On Friday evening, when the power went out, passengers bound for Chennai and Bangalore were staring at closed ticket counters here at Nagapattinam railway station. These were passengers waiting to board the trains to Chennai and Bangalore scheduled for 9.40 p.m.
Passengers — children and women — grappling in the dark, were informed that the generators of the station were out of order and therefore the counters were shut.
“I was to take the train to Chennai with my family. But the counter was shut and they suggested I board unreserved with my wife and two children,” Kalidas, a passenger, told The Hindu .
The counter was finally opened at quarter past nine, when the power returned, leaving passengers with very few minutes for the train’s arrival.
The railway station, equipped with a larger capacity generator for the station and a minor one for the ticket counters, had remained dysfunctional for 10 days, a station source told The Hindu . With the rise in the number of hours of power shutdown in the past fortnight, the uninterrupted power supply system exclusively for the ticket counters had not been recharged.
The higher capacity generator lighted up the platforms, the waiting room, station master’s room, and booking office.
With no generator, the station is in the dark, said a railway station source.
Source of headache
For the railway police outpost at the station, the abandoned erstwhile accounts office building is a source of headache.
The station with no compound wall and broken fencing is like a thoroughfare used by schoolchildren right when the train arrives, says an RPF personnel.

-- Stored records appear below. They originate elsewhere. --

-- ==== Sys2Proof/Laws/Ops.lean ====
section
/-! SUPPORT. What each shared operation of Machine/Ops.lean does to each field, and what a BUSY window answers. -/

namespace Sys2Proof.Machine

/-! ### BUSY windows -/

/-- All a BUSY window can do at the port (R71): some STATUS reads at the head of the queue are answered with the STATUS of the
window, and everything behind them stays held. -/
theorem answerPolls_spec (v : Word) (p : List HostEvent) (k : Nat) :
    ∃ n, n ≤ k ∧ (answerPolls v p k).1 = List.replicate n (.data v) ∧ (answerPolls v p k).2 = p.drop n ∧
      ∀ e ∈ p.take n, e.isStatusRead = true := by
  induction p generalizing k with
  | nil => exact ⟨0, by simp [answerPolls]⟩
  | cons e rest ih =>
    by_cases he : e.isStatusRead
    · cases k with
      | zero => exact ⟨0, by simp [answerPolls, he]⟩
      | succ k =>
        obtain ⟨n, hn, h1, h2, h3⟩ := ih k
        refine ⟨n + 1, by omega, ?_, ?_, ?_⟩
        · simp [answerPolls, he, h1, List.replicate_succ]
        · simp [answerPolls, he, h2]
        · simpa [he] using h3
    · exact ⟨0, by simp [answerPolls, he]⟩

/-- With no STATUS read at the head of the queue, a BUSY window leaves the port as it is. -/
theorem answerPolls_of_no_poll {v : Word} {p : List HostEvent} {k : Nat}
    (h : ∀ e, p.head? = some e → e.isStatusRead = false) : answerPolls v p k = ([], p) := by
  cases p with
  | nil => rfl
  | cons e rest => simp [answerPolls, h e rfl]

@[simp] theorem State.busyWindow_sector (n : Nat) (s : State) : (s.busyWindow n).sector = s.sector := rfl
@[simp] theorem State.busyWindow_cmd (n : Nat) (s : State) : (s.busyWindow n).cmd = s.cmd := rfl
@[simp] theorem State.busyWindow_status (n : Nat) (s : State) : (s.busyWindow n).status = s.status := rfl
@[simp] theorem State.busyWindow_edcValue (n : Nat) (s : State) : (s.busyWindow n).edcValue = s.edcValue := rfl
@[simp] theorem State.busyWindow_edcSrc (n : Nat) (s : State) : (s.busyWindow n).edcSrc = s.edcSrc := rfl
@[simp] theorem State.busyWindow_edcLen (n : Nat) (s : State) : (s.busyWindow n).edcLen = s.edcLen := rfl
@[simp] theorem State.busyWindow_edcDst (n : Nat) (s : State) : (s.busyWindow n).edcDst = s.edcDst := rfl
@[simp] theorem State.busyWindow_seq (n : Nat) (s : State) : (s.busyWindow n).seq = s.seq := rfl
@[simp] theorem State.busyWindow_windows (n : Nat) (s : State) : (s.busyWindow n).windows = s.windows + 1 := rfl

/-- The port and the responses of a BUSY window (R71). -/
theorem State.busyWindow_port_responses (n : Nat) (s : State) :
    ∃ k, (s.busyWindow n).responses = s.responses ++ List.replicate k (.data s.status.toWord) ∧
      (s.busyWindow n).port = s.port.drop k ∧ ∀ e ∈ s.port.take k, e.isStatusRead = true := by
  obtain ⟨k, -, h1, h2, h3⟩ := answerPolls_spec s.status.toWord s.port (Config.pollsIn n s.windows)
  exact ⟨k, by simp [State.busyWindow, h1], by simp [State.busyWindow, h2], h3⟩

@[simp] theorem State.endInit_sector (s : State) : (s.endInit).sector = s.sector := rfl
@[simp] theorem State.endInit_cmd (s : State) : (s.endInit).cmd = s.cmd := rfl
@[simp] theorem State.endInit_status (s : State) : (s.endInit).status = s.status.initialised := rfl
@[simp] theorem State.endInit_edcValue (s : State) : (s.endInit).edcValue = s.edcValue := rfl
@[simp] theorem State.endInit_edcSrc (s : State) : (s.endInit).edcSrc = s.edcSrc := rfl
@[simp] theorem State.endInit_edcLen (s : State) : (s.endInit).edcLen = s.edcLen := rfl
@[simp] theorem State.endInit_edcDst (s : State) : (s.endInit).edcDst = s.edcDst := rfl
@[simp] theorem State.endInit_seq (s : State) : (s.endInit).seq = .idle := rfl
@[simp] theorem State.endInit_windows (s : State) : (s.endInit).windows = s.windows + 1 := rfl

/-- STATUS reads during INIT are answered, everything else is held (R71, R211). -/
theorem State.endInit_port_responses (s : State) :
    ∃ k, s.endInit.responses = s.responses ++ List.replicate k (.data s.status.toWord) ∧
      s.endInit.port = s.port.drop k ∧ ∀ e ∈ s.port.take k, e.isStatusRead = true :=
  s.busyWindow_port_responses Config.tInit

/-! ### Rejecting, starting and completing a command -/

@[simp] theorem State.clearOutcome_sector (s : State) : (s.clearOutcome).sector = s.sector := rfl
@[simp] theorem State.clearOutcome_cmd (s : State) : (s.clearOutcome).cmd = s.cmd := rfl
@[simp] theorem State.clearOutcome_status (s : State) : (s.clearOutcome).status = s.status.cleared := rfl
@[simp] theorem State.clearOutcome_edcValue (s : State) : (s.clearOutcome).edcValue = s.edcValue := rfl
@[simp] theorem State.clearOutcome_edcSrc (s : State) : (s.clearOutcome).edcSrc = s.edcSrc := rfl
@[simp] theorem State.clearOutcome_edcLen (s : State) : (s.clearOutcome).edcLen = s.edcLen := rfl
@[simp] theorem State.clearOutcome_edcDst (s : State) : (s.clearOutcome).edcDst = s.edcDst := rfl
@[simp] theorem State.clearOutcome_seq (s : State) : (s.clearOutcome).seq = s.seq := rfl
@[simp] theorem State.clearOutcome_port (s : State) : (s.clearOutcome).port = s.port := rfl
@[simp] theorem State.clearOutcome_responses (s : State) : (s.clearOutcome).responses = s.responses := rfl
@[simp] theorem State.clearOutcome_windows (s : State) : (s.clearOutcome).windows = s.windows := rfl

@[simp] theorem State.reject_sector (e : CommandError) (s : State) : (s.reject e).sector = s.sector := rfl
@[simp] theorem State.reject_cmd (e : CommandError) (s : State) : (s.reject e).cmd = s.cmd := rfl
@[simp] theorem State.reject_status (e : CommandError) (s : State) : (s.reject e).status = s.status.cleared.rejected e := rfl
@[simp] theorem State.reject_edcValue (e : CommandError) (s : State) : (s.reject e).edcValue = s.edcValue := rfl
@[simp] theorem State.reject_edcSrc (e : CommandError) (s : State) : (s.reject e).edcSrc = s.edcSrc := rfl
@[simp] theorem State.reject_edcLen (e : CommandError) (s : State) : (s.reject e).edcLen = s.edcLen := rfl
@[simp] theorem State.reject_edcDst (e : CommandError) (s : State) : (s.reject e).edcDst = s.edcDst := rfl
@[simp] theorem State.reject_seq (e : CommandError) (s : State) : (s.reject e).seq = s.seq := rfl
@[simp] theorem State.reject_port (e : CommandError) (s : State) : (s.reject e).port = s.port := rfl
@[simp] theorem State.reject_responses (e : CommandError) (s : State) : (s.reject e).responses = s.responses := rfl
@[simp] theorem State.reject_windows (e : CommandError) (s : State) : (s.reject e).windows = s.windows := rfl

@[simp] theorem State.start_sector (c : Instr) (s : State) : (s.start c).sector = s.sector := rfl
@[simp] theorem State.start_cmd (c : Instr) (s : State) : (s.start c).cmd = s.cmd := rfl
@[simp] theorem State.start_status (c : Instr) (s : State) : (s.start c).status = s.status.cleared.started := rfl
@[simp] theorem State.start_edcValue (c : Instr) (s : State) : (s.start c).edcValue = s.edcValue := rfl
@[simp] theorem State.start_edcSrc (c : Instr) (s : State) : (s.start c).edcSrc = s.edcSrc := rfl
@[simp] theorem State.start_edcLen (c : Instr) (s : State) : (s.start c).edcLen = s.edcLen := rfl
@[simp] theorem State.start_edcDst (c : Instr) (s : State) : (s.start c).edcDst = s.edcDst := rfl
@[simp] theorem State.start_seq (c : Instr) (s : State) : (s.start c).seq = .exec c := rfl
@[simp] theorem State.start_port (c : Instr) (s : State) : (s.start c).port = s.port := rfl
@[simp] theorem State.start_responses (c : Instr) (s : State) : (s.start c).responses = s.responses := rfl
@[simp] theorem State.start_windows (c : Instr) (s : State) : (s.start c).windows = s.windows := rfl

@[simp] theorem State.complete_sector (s : State) : (s.complete).sector = s.sector := rfl
@[simp] theorem State.complete_cmd (s : State) : (s.complete).cmd = s.cmd := rfl
@[simp] theorem State.complete_status (s : State) : (s.complete).status = s.status.completed := rfl
@[simp] theorem State.complete_edcValue (s : State) : (s.complete).edcValue = s.edcValue := rfl
@[simp] theorem State.complete_edcSrc (s : State) : (s.complete).edcSrc = s.edcSrc := rfl
@[simp] theorem State.complete_edcLen (s : State) : (s.complete).edcLen = s.edcLen := rfl
@[simp] theorem State.complete_edcDst (s : State) : (s.complete).edcDst = s.edcDst := rfl
@[simp] theorem State.complete_seq (s : State) : (s.complete).seq = .idle := rfl
@[simp] theorem State.complete_port (s : State) : (s.complete).port = s.port := rfl
@[simp] theorem State.complete_responses (s : State) : (s.complete).responses = s.responses := rfl
@[simp] theorem State.complete_windows (s : State) : (s.complete).windows = s.windows := rfl

/-- STATUS while a command runs reads 0x00000001: BUSY = 1 and every other field 0 (R27, R181). -/
theorem Status.toWord_started (st : Status) : st.cleared.started.toWord = 0x00000001#32 := by
  simp only [Status.toWord, Status.cleared, Status.started]
  decide

/-- STATUS after a completed command reads 0x00000002 (R181). -/
theorem Status.toWord_completed (st : Status) : st.cleared.started.completed.toWord = 0x00000002#32 := by
  simp only [Status.toWord, Status.cleared, Status.started, Status.completed]
  decide

/-! ### Reset -/

@[simp] theorem State.assertReset_sector (s : State) : (s.assertReset).sector = [] := rfl
@[simp] theorem State.assertReset_cmd (s : State) : (s.assertReset).cmd = 0#32 := rfl
@[simp] theorem State.assertReset_status (s : State) : (s.assertReset).status = ⟨true, false, false, 0#4⟩ := rfl
@[simp] theorem State.assertReset_edcValue (s : State) : (s.assertReset).edcValue = 0#32 := rfl
@[simp] theorem State.assertReset_edcSrc (s : State) : (s.assertReset).edcSrc = 0#32 := rfl
@[simp] theorem State.assertReset_edcLen (s : State) : (s.assertReset).edcLen = 0#32 := rfl
@[simp] theorem State.assertReset_edcDst (s : State) : (s.assertReset).edcDst = 0#32 := rfl
@[simp] theorem State.assertReset_seq (s : State) : (s.assertReset).seq = .init := rfl
@[simp] theorem State.assertReset_port (s : State) : (s.assertReset).port = s.port := rfl
@[simp] theorem State.assertReset_responses (s : State) : (s.assertReset).responses = s.responses := rfl
@[simp] theorem State.assertReset_windows (s : State) : (s.assertReset).windows = s.windows := rfl

end Sys2Proof.Machine
end

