/-- Where two states agree on what the passes make of the buffers they see, the command leaves the same parity bytes. -/
theorem EccCommand.read_congr {za : Bool} {s s' t t' : State} (h : s.sector.wf) (h' : s'.sector.wf)
    (he : exec (c za) s = .next t) (he' : exec (c za) s' = .next t') {a : Nat} (ha : 0x010 ≤ a)
    (hbody : (body (s.sector.seen za)).read a = (body (s'.sector.seen za)).read a) : t.sector.read a = t'.sector.read a := by
  rw [hc.sector he, hc.sector he', Memory.read_withZeroAddress_seen hc.keeps h za (.inr ha),
    Memory.read_withZeroAddress_seen hc.keeps h' za (.inr ha), hbody]

end

/-- A command of one pass leaves the parity of the buffer that the pass sees. -/
theorem EccCommand.parityOf_pass {c : Bool → Instr} {p : EccParams} (hc : EccCommand c (Memory.eccBlock p))
    (hp : p.Fits) (hdst : 0x81C ≤ p.dst) {za : Bool} {s t : State} (h : s.sector.wf) (he : exec (c za) s = .next t)
    {m : Memory} (hm : seenWith za s.sector m) : parityOf p m t.sector := by
  rw [eq_seen_of_seenWith h hm, hc.sector he]
  exact parityOf_withZeroAddress hc.keeps h za hp hdst (parityOf_eccBlock (Memory.wf_seen h za) hp)

/-- Settles O25: ECCP is the P pass under the option. -/
theorem eccpWritesTheColumnParities : Obligations.EccpWritesTheColumnParities := by
  intro za s h
  obtain ⟨t, he, hdone, hval, -⟩ := eccCommand_eccp.exec_next za s
  exact ⟨t, he, hdone, hval, fun m hm => eccCommand_eccp.parityOf_pass paramsP_fits (by decide) h he hm,
    fun a ha => read_exec_outside h he (by simp only [storesTo]; omega)⟩

/-- Settles O26: ECCQ is the Q pass under the option. -/
theorem eccqWritesTheColumnParities : Obligations.EccqWritesTheColumnParities := by
  intro za s h
  obtain ⟨t, he, hdone, hval, -⟩ := eccCommand_eccq.exec_next za s
  exact ⟨t, he, hdone, hval, fun m hm => eccCommand_eccq.parityOf_pass paramsQ_fits (by decide) h he hm,
    fun a ha => read_exec_outside h he (by simp only [storesTo]; omega)⟩

/-- Settles O27: the final buffer, seen with the same ZA, is what the two passes made of the buffer they saw. -/
theorem eccpqWritesPThenQ : Obligations.EccpqWritesPThenQ := by
  intro za s h
  have hb := eccCommand_eccpq.keeps
  obtain ⟨t, he, hdone, hval, hsec⟩ := eccCommand_eccpq.exec_next za s
  refine ⟨t, he, hdone, hval, fun m hm => ?_, fun a ha => read_exec_outside h he (by simp only [storesTo]; omega)⟩
  obtain ⟨hparP, hparQ⟩ := parityOf_eccPQ (Memory.wf_seen h za)
  rw [hsec] at hm ⊢
  rw [eq_seen_of_seenWith (Memory.wf_withZeroAddress h za hb.wf) hm, Memory.seen_withZeroAddress hb h za]
  exact ⟨parityOf_withZeroAddress hb h za paramsP_fits (by decide) hparP,
    parityOf_withZeroAddress hb h za paramsQ_fits (by decide) hparQ⟩
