/-- One serial lane: its registers (R117) and what its state machine remembers (R104-R107, R113). -/
structure Lane where
  /-- ENABLE. Width: 1. (R117) -/
  enable : Bool := false
  /-- entered BIT_LOCK in this step; its codes are applied when the step settles. Width: 1. (R526) -/
  calDue : Bool := false
  /-- RATE. Width: 3. (R117) -/
  rate : Nat := 3
  /-- LISTEN_ONLY. Width: 1. (R117) -/
  listenOnly : Bool := false
  /-- TX_DARK. Width: 1. (R117) -/
  txDark : Bool := false
  /-- BITSLIP_MODE. Width: 1. (R117) -/
  bitslip : Bool := false
  /-- RX_INVERT. Width: 1. (R117) -/
  rxInvert : Bool := false
  /-- TX_INVERT. Width: 1. (R117) -/
  txInvert : Bool := false
  /-- DETECT_WAKE; 1 on L48-L57. Width: 1. (R117) -/
  detectWake : Bool := false
  /-- STATE. Width: 4. (R105) -/
  state : LaneState := .off
  /-- when STATE was entered. Width: ns. (R105) -/
  since : Nat := 0
  /-- BIT_LOCK. Width: 1. (R117) -/
  bitLock : Bool := false
  /-- BLOCK_LOCK. Width: 1. (R117) -/
  blockLock : Bool := false
  /-- ALIGNED. Width: 1. (R117) -/
  aligned : Bool := false
  /-- SLIP_POS. Width: 7. (R117) -/
  slipPos : Nat := 0
  /-- RETRIES, saturating. Width: 8. (R117) -/
  retries : Nat := 0
  /-- consecutive returns to DETECT towards BACKOFF. Width: 2. (R105) -/
  fails : Nat := 0
  /-- LANE_CAUSE. Width: 9. (R117) -/
  cause : BitVec 9 := 0
  /-- CAUSE_MASK. Width: 9. (R117) -/
  causeMask : BitVec 9 := 0x1B9
  /-- SYNC_ERR_COUNT, saturating. Width: 32. (R117) -/
  syncErr : Nat := 0
  /-- BLOCK_ERR_COUNT, saturating. Width: 32. (R117) -/
  blockErr : Nat := 0
  /-- FILLER_COUNT, wrapping. Width: 32. (R117) -/
  filler : Nat := 0
  /-- ERR_LIMIT. Width: 16. (R117) -/
  errLimit : Nat := 0x10
  /-- PARTNER_CAPS bytes 1-7; none stored reads zero. Width: 56. (R117) -/
  partnerCaps : List Byte := []
  /-- the CAPS that passed in this bring-up. Width: 56. (R105) -/
  newCaps : List Byte := []
  /-- from when the lane was last ACTIVE or LISTEN. (R107) -/
  kept : LaneFit := {}
  /-- after a loss of block lock, when it must be ACTIVE again. Width: ns. (R105) -/
  resumeBy : Option Nat := none
  /-- PRESET_REQ of its own; 0xF none. Width: 4. (R104) -/
  presetReq : Nat := 0xF
  /-- CTLE_CODE. Width: 8. (R117) -/
  ctle : Nat := 0
  /-- DFE_TAP1. Width: 8. (R117) -/
  dfe : Nat := 0
  /-- TX_PRESET. Width: 4. (R117) -/
  txPreset : Nat := 2
  /-- EYE_HEIGHT. Width: 8. (R117) -/
  eye : Nat := 0
  /-- GEN_PATTERN. Width: 3. (R117) -/
  genPattern : Nat := 4
  /-- CHK_PATTERN. Width: 3. (R117) -/
  chkPattern : Nat := 4
  /-- GEN_EN. Width: 1. (R117) -/
  genEn : Bool := false
  /-- CHK_EN. Width: 1. (R117) -/
  chkEn : Bool := false
  /-- the checker, CHK_SYNCED with it. (R115) -/
  chk : Checker := {}
  /-- the generator's last bits; DESIGN CHOICE 1. Width: 64. (R115) -/
  genReg : Nat := 1
  /-- the generator's place in a periodic pattern; DESIGN CHOICE 0. Width: 6. (R115) -/
  genPos : Nat := 0
  /-- INJECT_KIND. Width: 2. (R117) -/
  injectKind : Nat := 0
  /-- INJECT_RATE. Width: 5. (R117) -/
  injectRate : Nat := 0
  /-- injections that have still to take place. Width: kinds. (R116) -/
  injects : List Nat := []
  /-- the last periodic injection. Width: ns. (R116) -/
  injectAt : Option Nat := none
  /-- the transmitter's scrambler; DESIGN CHOICE 0. Width: 58. (R99) -/
  scr : Nat := 0
  /-- TEST_PATTERN. Width: 64. (R117) -/
  testPattern : Nat := 0
  /-- CHK_ERRORS, saturating. Width: 32. (R117) -/
  chkErrors : Nat := 0
  /-- CHK_BITS; DESIGN CHOICE wrapping at 2^48. Width: 48. (R117) -/
  chkBits : Nat := 0
  /-- on the resume path. Width: 1. (R107) -/
  resume : Bool := false
  /-- has trained state to resume with. Width: 1. (R107, R108) -/
  trained : Bool := false
  /-- own RX_READY sent. Width: 1. (R104, R105) -/
  readySent : Bool := false
  /-- RX_READY seen from the partner. Width: 1. (R105) -/
  partnerReady : Bool := false
  /-- READY_SEEN received from the partner. Width: 1. (R105) -/
  readySeen : Bool := false
  /-- last PRESET_REQ overheard; 0xF none. Width: 4. (R113) -/
  overheard : Nat := 0xF
  /-- SEQ of the last ALIGN seen in DESKEW. Width: 16. (R101, R105) -/
  alignSeq : Option Nat := none
  /-- block row at which that ALIGN arrived. Width: blocks. (R105) -/
  alignRow : Nat := 0
  /-- LANE_INDEX seen. Width: 4. (R101) -/
  laneIndex : Nat := 0
  /-- capability check passed in this bring-up. Width: 1. (R106) -/
  capsOk : Bool := false
  /-- when the last TRAIN, or CAPS, of this state was sent. Width: ns. (R105) -/
  dueAt : Option Nat := none
  /-- sync errors in the 1 ms window so far. Width: 32. (R117) -/
  winErrs : Nat := 0
  /-- when the window began. Width: ns. (R117) -/
  winFrom : Nat := 0
  deriving DecidableEq, Repr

“The abandoned building should be demolished as it poses serious safety threat to the students who pass by. The blackouts increase our safety concerns,” says the RPF source. The railway station at the district headquarters is found wanting on other counts, says Aravind Kumar, Vice-President, Tamil Nadu Consumer Protection Council.
No coach display boards
With the increase in rail services, the absence of coach position display boards is a grievance for consumers.
There are three trains — Velankanni-Chennai, Karaikal-Chennai (Kamban Express), and Bangalore-Chennai — that arrive at night. None of the three platforms have a coach position display board. Kamban Express has 22 coaches and passengers have to run the length of the platform lugging their baggage clueless, says Aravind Kumar.
Temporary coaching indication boards were placed briefly for the Velankanni festival.
Sanitation problem
Sanitation has been another gnawing concern for the passengers here.
The newly built toilet has been tendered away on a temporary contract.
“After the sanitation workers finish their morning schedule, the toilets are locked up.
Passengers waiting to board the afternoon service at 1 p.m. have no recourse,” says Mr. Aravind Kumar.